The task
The lines to reproduce run from the first one below to the line containing "a).inLen = s.inLen := rfl", both included. Reproduce them exactly and nothing else.

Dataset entries
/-! ### storeResult -/

@[simp] theorem State.storeResult_params (s : State) (c a : List Byte) : (s.storeResult c a).params = s.params := rfl
@[simp] theorem State.storeResult_seq (s : State) (c a : List Byte) : (s.storeResult c a).seq = s.seq := rfl
@[simp] theorem State.storeResult_done (s : State) (c a : List Byte) : (s.storeResult c a).done = s.done := rfl
@[simp] theorem State.storeResult_err (s : State) (c a : List Byte) : (s.storeResult c a).err = s.err := rfl
@[simp] theorem State.storeResult_inLen (s : State) (c a : List Byte) : (s.storeResult c a).inLen = s.inLen := rfl
@[simp] theorem State.storeResult_auxInLen (s : State) (c a : List Byte) : (s.storeResult c a).auxInLen = s.auxInLen := rfl
@[simp] theorem State.storeResult_outLen (s : State) (c a : List Byte) : (s.storeResult c a).outLen = s.outLen := rfl
@[simp] theorem State.storeResult_auxOutLen (s : State) (c a : List Byte) : (s.storeResult c a).auxOutLen = s.auxOutLen := rfl
@[simp] theorem State.storeResult_origSize (s : State) (c a : List Byte) : (s.storeResult c a).origSize = s.origSize := rfl
@[simp] theorem State.storeResult_resultSize (s : State) (c a : List Byte) : (s.storeResult c a).resultSize = s.resultSize := rfl
@[simp] theorem State.storeResult_bytesSaved (s : State) (c a : List Byte) : (s.storeResult c a).bytesSaved = s.bytesSaved := rfl
@[simp] theorem State.storeResult_ratioNum (s : State) (c a : List Byte) : (s.storeResult c a).ratioNum = s.ratioNum := rfl
@[simp] theorem State.storeResult_ratioDen (s : State) (c a : List Byte) : (s.storeResult c a).ratioDen = s.ratioDen := rfl
@[simp] theorem State.storeResult_elapsed (s : State) (c a : List Byte) : (s.storeResult c a).elapsed = s.elapsed := rfl
@[simp] theorem State.storeResult_algTag (s : State) (c a : List Byte) : (s.storeResult c a).algTag = s.algTag := rfl
@[simp] theorem State.storeResult_opL (s : State) (c a : List Byte) : (s.storeResult c a).opL = s.opL := rfl
@[simp] theorem State.storeResult_algL (s : State) (c a : List Byte) : (s.storeResult c a).algL = s.algL := rfl
@[simp] theorem State.storeResult_nL (s : State) (c a : List Byte) : (s.storeResult c a).nL = s.nL := rfl
@[simp] theorem State.storeResult_mem (s : State) (c a : List Byte) : (s.storeResult c a).mem = (((s.mem.clearRange (Buffer.base .out) regionSpan).clearRange (Buffer.base .auxOut) regionSpan).writeRange
      (Buffer.base .out) c).writeRange (Buffer.base .auxOut) a := rfl
@[simp] theorem State.storeResult_refused (s : State) (c a : List Byte) : (s.storeResult c a).refused = s.refused := rfl
@[simp] theorem State.storeResult_draws (s : State) (c a : List Byte) : (s.storeResult c a).draws = s.draws := rfl
@[simp] theorem State.storeResult_pending (s : State) (c a : List Byte) : (s.storeResult c a).pending = s.pending := rfl
@[simp] theorem State.storeResult_received (s : State) (c a : List Byte) : (s.storeResult c a).received = s.received := rfl
@[simp] theorem State.storeResult_schedule (s : State) (c a : List Byte) : (s.storeResult c a).schedule = s.schedule := rfl
@[simp] theorem State.storeResult_wait (s : State) (c a : List Byte) : (s.storeResult c a).wait = s.wait := rfl

/-! ### markRefused -/

@[simp] theorem State.markRefused_params (s : State) : (s.markRefused).params = s.params := rfl
@[simp] theorem State.markRefused_seq (s : State) : (s.markRefused).seq = s.seq := rfl
@[simp] theorem State.markRefused_done (s : State) : (s.markRefused).done = s.done := rfl
@[simp] theorem State.markRefused_err (s : State) : (s.markRefused).err = s.err := rfl
@[simp] theorem State.markRefused_inLen (s : State) : (s.markRefused).inLen = s.inLen := rfl
@[simp] theorem State.markRefused_auxInLen (s : State) : (s.markRefused).auxInLen = s.auxInLen := rfl
@[simp] theorem State.markRefused_outLen (s : State) : (s.markRefused).outLen = s.outLen := rfl
@[simp] theorem State.markRefused_auxOutLen (s : State) : (s.markRefused).auxOutLen = s.auxOutLen := rfl
@[simp] theorem State.markRefused_origSize (s : State) : (s.markRefused).origSize = s.origSize := rfl
@[simp] theorem State.markRefused_resultSize (s : State) : (s.markRefused).resultSize = s.resultSize := rfl
@[simp] theorem State.markRefused_bytesSaved (s : State) : (s.markRefused).bytesSaved = s.bytesSaved := rfl
@[simp] theorem State.markRefused_ratioNum (s : State) : (s.markRefused).ratioNum = s.ratioNum := rfl
@[simp] theorem State.markRefused_ratioDen (s : State) : (s.markRefused).ratioDen = s.ratioDen := rfl
@[simp] theorem State.markRefused_elapsed (s : State) : (s.markRefused).elapsed = s.elapsed := rfl
@[simp] theorem State.markRefused_algTag (s : State) : (s.markRefused).algTag = s.algTag := rfl
@[simp] theorem State.markRefused_opL (s : State) : (s.markRefused).opL = s.opL := rfl
@[simp] theorem State.markRefused_algL (s : State) : (s.markRefused).algL = s.algL := rfl
@[simp] theorem State.markRefused_nL (s : State) : (s.markRefused).nL = s.nL := rfl
@[simp] theorem State.markRefused_mem (s : State) : (s.markRefused).mem = s.mem := rfl
@[simp] theorem State.markRefused_refused (s : State) : (s.markRefused).refused = true := rfl
@[simp] theorem State.markRefused_draws (s : State) : (s.markRefused).draws = s.draws := rfl
@[simp] theorem State.markRefused_pending (s : State) : (s.markRefused).pending = s.pending := rfl
@[simp] theorem State.markRefused_received (s : State) : (s.markRefused).received = s.received := rfl
@[simp] theorem State.markRefused_schedule (s : State) : (s.markRefused).schedule = s.schedule := rfl
@[simp] theorem State.markRefused_wait (s : State) : (s.markRefused).wait = s.wait := rfl
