/-- Settles O51: the scan ends with the farthest of the longest candidates in the window. -/
theorem searchFindsTheFarthestLongest : Obligations.SearchFindsTheFarthestLongest := by
  intro inp pos len dist cursor search
  obtain ⟨nothing, found, longest, farthest⟩ := search ▸ findMatch_farthestLongest inp pos
  have matchOf (nonempty : 0 < len) :
      1 ≤ dist ∧ dist ≤ min pos 1024 ∧ len ≤ 15 ∧ MatchesFor inp (pos - dist) pos len := by
    obtain ⟨back, window, same⟩ := found nonempty
    exact ⟨back, window, (le_candidateLen_iff cursor.le).mp same.le⟩
  refine ⟨?_, nothing, fun nonempty => ?_, fun d l back window bound same => ?_⟩
  · rcases len.eq_zero_or_pos with empty | nonempty
    · omega
    · obtain ⟨-, -, lookahead, fits, -⟩ := matchOf nonempty
      omega
  · obtain ⟨back, window, -, same⟩ := matchOf nonempty
    exact ⟨back, window, same⟩
  · have reaches : l ≤ candidateLen inp pos d := (le_candidateLen_iff cursor.le).mpr ⟨by omega, same⟩
    have longer := longest d back window
    refine ⟨reaches.trans longer, fun equal nonempty => ?_⟩
    subst equal
    exact farthest d back window nonempty (longer.antisymm reaches)

end Sys2Proof.Machine
end

section
/-!
PROOF of O54 and O55: the copy of a match and one token of the window decoder. An output whose recorded length is that of its bytes
is `Output.ofBytes` of them; the copy appends to it byte by byte.
-/

namespace Sys2Proof.Machine

/-! ### Outputs as strings -/

/-- The output that holds a string. -/
def Output.ofBytes (bs : List Byte) : Output := ⟨bs.length, bs.reverse⟩

@[simp] theorem Output.ofBytes_len (bs : List Byte) : (Output.ofBytes bs).len = bs.length := rfl

@[simp] theorem Output.bytes_ofBytes (bs : List Byte) : (Output.ofBytes bs).bytes = bs := List.reverse_reverse bs

theorem Output.eq_ofBytes {o : Output} (len : o.len = o.rev.length) : o = Output.ofBytes o.bytes := by
  cases o
  simp_all [Output.ofBytes, Output.bytes]

/-- The output with one more byte. -/
theorem Output.ofBytes_concat (bs : List Byte) (b : Byte) :
    (⟨(Output.ofBytes bs).len + 1, b :: (Output.ofBytes bs).rev⟩ : Output) = Output.ofBytes (bs ++ [b]) := by
  simp [Output.ofBytes]

theorem Output.emit_ofBytes {cap : Nat} {bs : List Byte} (room : bs.length < cap) (b : Byte) :
    (Output.ofBytes bs).emit cap b = .ok (Output.ofBytes (bs ++ [b])) := by
  rw [Output.emit_ok room, Output.ofBytes_concat]

/-- The byte `d` places before the end (41_window R236). -/
theorem Output.getElem?_back {bs : List Byte} {d : Nat} (back : 1 ≤ d) (inside : d ≤ bs.length) :
    bs[bs.length - d]? = some ((Output.ofBytes bs).back d) := by
  rw [Output.back, Output.ofBytes, List.getD_eq_getElem?_getD, List.getElem?_reverse (by omega),
    show bs.length - 1 - (d - 1) = bs.length - d by omega, List.getElem?_eq_getElem (by omega)]
  rfl

/-! ### The copy of a match (41_window R236, 70_reset R398) -/

/-- A copy that succeeds appends `l` bytes, each the byte `d` before it. -/
theorem Output.copyBack_appends {cap d l : Nat} {bs : List Byte} {o' : Output} (back : 1 ≤ d) (inside : d ≤ bs.length)
    (copied : (Output.ofBytes bs).copyBack cap d l = .ok o') :
    ∃ ext, ext.length = l ∧ o' = Output.ofBytes (bs ++ ext) ∧
      ∀ j, bs.length ≤ j → j < bs.length + l → (bs ++ ext)[j]? = (bs ++ ext)[j - d]? := by
  induction l generalizing bs with
  | zero =>
    cases copied
    exact ⟨[], rfl, by rw [List.append_nil], fun j low high => by omega⟩
  | succ l ih =>
    rw [Output.copyBack] at copied
    have source := Output.getElem?_back back inside
    cases emitted : (Output.ofBytes bs).emit cap ((Output.ofBytes bs).back d) with
    | error e => rw [emitted] at copied; cases copied
    | ok o1 =>
      rw [emitted] at copied
      obtain ⟨-, rfl⟩ := Output.emit_cases emitted
      rw [Output.ofBytes_concat] at copied
      obtain ⟨ext, length, rfl, same⟩ := ih (by simp; omega) copied
      refine ⟨(Output.ofBytes bs).back d :: ext, by rw [List.length_cons, length], by rw [← List.append_cons],
        fun j low high => ?_⟩
      rw [List.append_cons]
      rcases low.eq_or_lt with rfl | later
      · rw [← List.append_cons, List.getElem?_append_right le_rfl, List.getElem?_append_left (by omega), source, Nat.sub_self]
        rfl
      · exact same j (by simpa using later) (by simp; omega)

/-- A copy that fits succeeds (60_exceptions R355). -/
theorem Output.copyBack_fits {cap l : Nat} (d : Nat) {o : Output} (fits : o.len + l ≤ cap) :
    ∃ o', o.copyBack cap d l = .ok o' ∧ o'.len = o.len + l := by
  induction l generalizing o with
  | zero => exact ⟨o, rfl, rfl⟩
  | succ l ih =>
    rw [Output.copyBack, Output.emit_ok (by omega)]
    obtain ⟨o', copied, length⟩ := ih (o := ⟨o.len + 1, o.back d :: o.rev⟩) (by simp only; omega)
    exact ⟨o', copied, by simp only at length; omega⟩

/-- A copy that does not fit is CAPACITY_EXCEEDED (60_exceptions R355). -/
theorem Output.copyBack_full {cap l : Nat} (d : Nat) {o : Output} (held : o.len ≤ cap) (long : cap < o.len + l) :
    o.copyBack cap d l = .error .capacityExceeded := by
  induction l generalizing o with
  | zero => omega
  | succ l ih =>
    rw [Output.copyBack]
    rcases held.eq_or_lt with full | room
    · rw [Output.emit_full full.ge]
    · rw [Output.emit_ok room]
      exact ih (o := ⟨o.len + 1, o.back d :: o.rev⟩) room (by simp only; omega)
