-- ==== Sys2Proof/Machine/Permutation.lean ====
section
/-! DEFINITION. The permutation stage (spec/44_permutation.md). -/

namespace Sys2Proof.Machine

/-- `PBOX` (rules R4, R75): 1-based target positions. -/
def pBox : Vector Nat 4 := #v[3, 4, 1, 2]

/-- `pBoxPermutation` (rule R75). -/
def pBoxPermutation (sbox : BitSeq 4) : BitSeq 4 := permuteToTarget pBox sbox

end Sys2Proof.Machine
end

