-- ==== Sys2Proof/Machine/Assembler.lean ====
section
/-! DEFINITION. The textual syntax of commands (rules R41 to R43): from the characters of one line to a command with
literals of any size, and from there to the engine, refusing or truncating what is out of range. -/

namespace Sys2Proof.Machine

/-- Why the assembler refuses a line; none of these is a fault of the engine (rule R43). All are safe. -/
inductive AsmError where
  /-- The first word is none of ENC, DEC, ENC3, DEC3. -/
  | unknownMnemonic
  /-- The operands are not two, separated by one comma. -/
  | badOperands
  /-- An operand is no integer literal. -/
  | badLiteral
  /-- The block literal is above 255. -/
  | blockOutOfRange
  /-- The key literal is above 63. -/
  | keyOutOfRange
  deriving DecidableEq, Repr

/-- The six digits of a hexadecimal literal above 9 (rule R41), each as a capital, as the spec writes it in `0xBF`, and
as a small letter (DESIGN CHOICE, log entry 6); the first stands for 10. -/
def hexLetters : List (Char × Char) := [('A', 'a'), ('B', 'b'), ('C', 'c'), ('D', 'd'), ('E', 'e'), ('F', 'f')]

/-- The value of one digit (rule R41): a decimal digit counts from the code of `0`, 48; a letter from 10. -/
def digitValue (c : Char) : Option Nat :=
  match c.isDigit with
  | true => some (c.toNat - 48)
  | false => (hexLetters.findIdx? fun letter => letter.1 == c || letter.2 == c).map (10 + ·)

/-- Digits of a base, most significant first, after the value read so far. -/
def digitsValue (base : Nat) : Nat → List Char → Option Nat
  | v, [] => some v
  | v, c :: cs =>
    match digitValue c with
    | some d => if d < base then digitsValue base (base * v + d) cs else none
    | none => none

/-- At least one digit. -/
def numberValue (base : Nat) : List Char → Option Nat
  | [] => none
  | c :: cs => digitsValue base 0 (c :: cs)

/-- An integer literal: decimal, hexadecimal with `0x`, or binary with `0b` (rule R41). -/
def literalValue : List Char → Option Nat
  | '0' :: 'x' :: ds => numberValue 16 ds
  | '0' :: 'b' :: ds => numberValue 2 ds
  | ds => numberValue 10 ds

/-- The characters without the blanks at both ends. -/
def trimBlanks (cs : List Char) : List Char :=
  ((cs.dropWhile (· = ' ')).reverse.dropWhile (· = ' ')).reverse

/-- The mnemonic of a line. -/
def sourceOp (cs : List Char) : Option SourceOp :=
  if cs = ['E', 'N', 'C'] then some .enc
  else if cs = ['D', 'E', 'C'] then some .dec
  else if cs = ['E', 'N', 'C', '3'] then some .enc3
  else if cs = ['D', 'E', 'C', '3'] then some .dec3
  else none

/-- The two operands, after the mnemonic. -/
def sourceOperands (op : SourceOp) (cs : List Char) : Except AsmError SourceCommand :=
  match cs.dropWhile (· ≠ ',') with
  | [] => .error .badOperands
  | _ :: key =>
    if ',' ∈ key then .error .badOperands
    else
      match literalValue (trimBlanks (cs.takeWhile (· ≠ ','))), literalValue (trimBlanks key) with
      | some b, some k => .ok { op := op, block := b, key := k }
      | _, _ => .error .badLiteral

/-- One line (rule R41): what follows a `;` is a comment; an empty line holds no command. -/
def parseLine (line : List Char) : Except AsmError (Option SourceCommand) :=
  let code := trimBlanks (line.takeWhile (· ≠ ';'))
  match code with
  | [] => .ok none
  | _ :: _ =>
    match sourceOp (code.takeWhile (· ≠ ' ')) with
    | none => .error .unknownMnemonic
    | some op =>
      match sourceOperands op (code.dropWhile (· ≠ ' ')) with
      | .ok c => .ok (some c)
      | .error e => .error e

/-- The range check of the assembler (rule R41): a literal outside its range is an error of the assembler. -/
def checkRange (c : SourceCommand) : Except AsmError SourceCommand :=
  if !c.blockFits then .error .blockOutOfRange
  else if !c.keyFits then .error .keyOutOfRange
  else .ok c

/-- The field values of a driver that truncates as the reference did (rule R43): `block mod 256` and `key mod 64`. -/
def truncateBlock (block : Nat) : Block := BitVec.ofNat 8 block

/-- See `truncateBlock`. -/
def truncateKey (key : Nat) : Key := BitVec.ofNat 6 key

/-- The word a command assembles to (rule R41); a pseudo-instruction has no word of its own (rule R42). It is total on
literals of any size: of the two ways rule R43 leaves a model for a literal wider than its field, truncating and
refusing, it truncates (DESIGN CHOICE, log entry 12). The assembler's error of rule R41 is `checkRange`, which it does
not call. -/
def sourceWord (c : SourceCommand) : Option CmdWord :=
  match c.op with
  | .enc => some (encode (.enc (truncateBlock c.block) (truncateKey c.key)))
  | .dec => some (encode (.dec (truncateBlock c.block) (truncateKey c.key)))
  | .enc3 => none
  | .dec3 => none

/-- The host runs a source command (rules R42, R93, R94), its operands truncated, one of the two ways rule R43 leaves
open (DESIGN CHOICE, log entry 12). -/
def hostRunSource (c : SourceCommand) (s : State) : Host.Outcome State Fault Refusal :=
  match c.op with
  | .enc => hostRun (.enc (truncateBlock c.block) (truncateKey c.key)) s
  | .dec => hostRun (.dec (truncateBlock c.block) (truncateKey c.key)) s
  | .enc3 => hostEnc3 (truncateBlock c.block) (truncateKey c.key) s
  | .dec3 => hostDec3 (truncateBlock c.block) (truncateKey c.key) s

end Sys2Proof.Machine
end

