-- ==== Sys2Proof/Laws/Sequence.lean ====
section
/-! SUPPORT. BitSequences by their elements, and what the sequence operations and the codec do to the list of elements. -/

namespace Sys2Proof.Machine

/-- A sequence of four elements is its four elements. -/
theorem bitSeq4_cases (s : BitSeq 4) : ∃ a b c d, s = #v[a, b, c, d] := by
  obtain ⟨⟨l⟩, h⟩ := s
  match l, h with
  | [a, b, c, d], _ => exact ⟨a, b, c, d, rfl⟩

/-- A sequence of six elements is its six elements. -/
theorem bitSeq6_cases (s : BitSeq 6) : ∃ a b c d e f, s = #v[a, b, c, d, e, f] := by
  obtain ⟨⟨l⟩, h⟩ := s
  match l, h with
  | [a, b, c, d, e, f], _ => exact ⟨a, b, c, d, e, f, rfl⟩

theorem seqAppend_toList {m n : Nat} (a : BitSeq m) (b : BitSeq n) :
    (seqAppend a b).toList = a.toList ++ b.toList := rfl

theorem seqXor_toList {n : Nat} (a b : BitSeq n) :
    (seqXor a b).toList = List.zipWith Bool.xor a.toList b.toList := rfl

theorem toBits_toList (value width : Nat) : (toBits value width).toList = toBitsList width value [] := rfl

/-- A weight that starts at `i` is a weight that starts at 0, times `2^i`. -/
theorem weigh_eq_mul (i : Nat) (l : List Bool) : weigh i l = 2 ^ i * weigh 0 l := by
  induction l generalizing i with
  | nil => simp [weigh]
  | cons b rest ih => rw [weigh, weigh, ih (i + 1), ih (0 + 1)]; ring

/-- The weight of a concatenation, least significant element first. -/
theorem weigh_append (l m : List Bool) : weigh 0 (l ++ m) = weigh 0 l + 2 ^ l.length * weigh 0 m := by
  induction l with
  | nil => simp [weigh]
  | cons b rest ih =>
    rw [List.cons_append, weigh, weigh, weigh_eq_mul (0 + 1), ih, weigh_eq_mul (0 + 1) rest, List.length_cons]
    ring

end Sys2Proof.Machine
end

Finished exercise
/-! ### storeResult -/

@[simp] theorem State.storeResult_params (s : State) (c a : List Byte) : (s.storeResult c a).params = s.params := rfl
@[simp] theorem State.storeResult_seq (s : State) (c a : List Byte) : (s.storeResult c a).seq = s.seq := rfl
@[simp] theorem State.storeResult_done (s : State) (c a : List Byte) : (s.storeResult c a).done = s.done := rfl
@[simp] theorem State.storeResult_err (s : State) (c a : List Byte) : (s.storeResult c a).err = s.err := rfl
@[simp] theorem State.storeResult_inLen (s : State) (c a : List Byte) : (s.storeResult c a).inLen = s.inLen := rfl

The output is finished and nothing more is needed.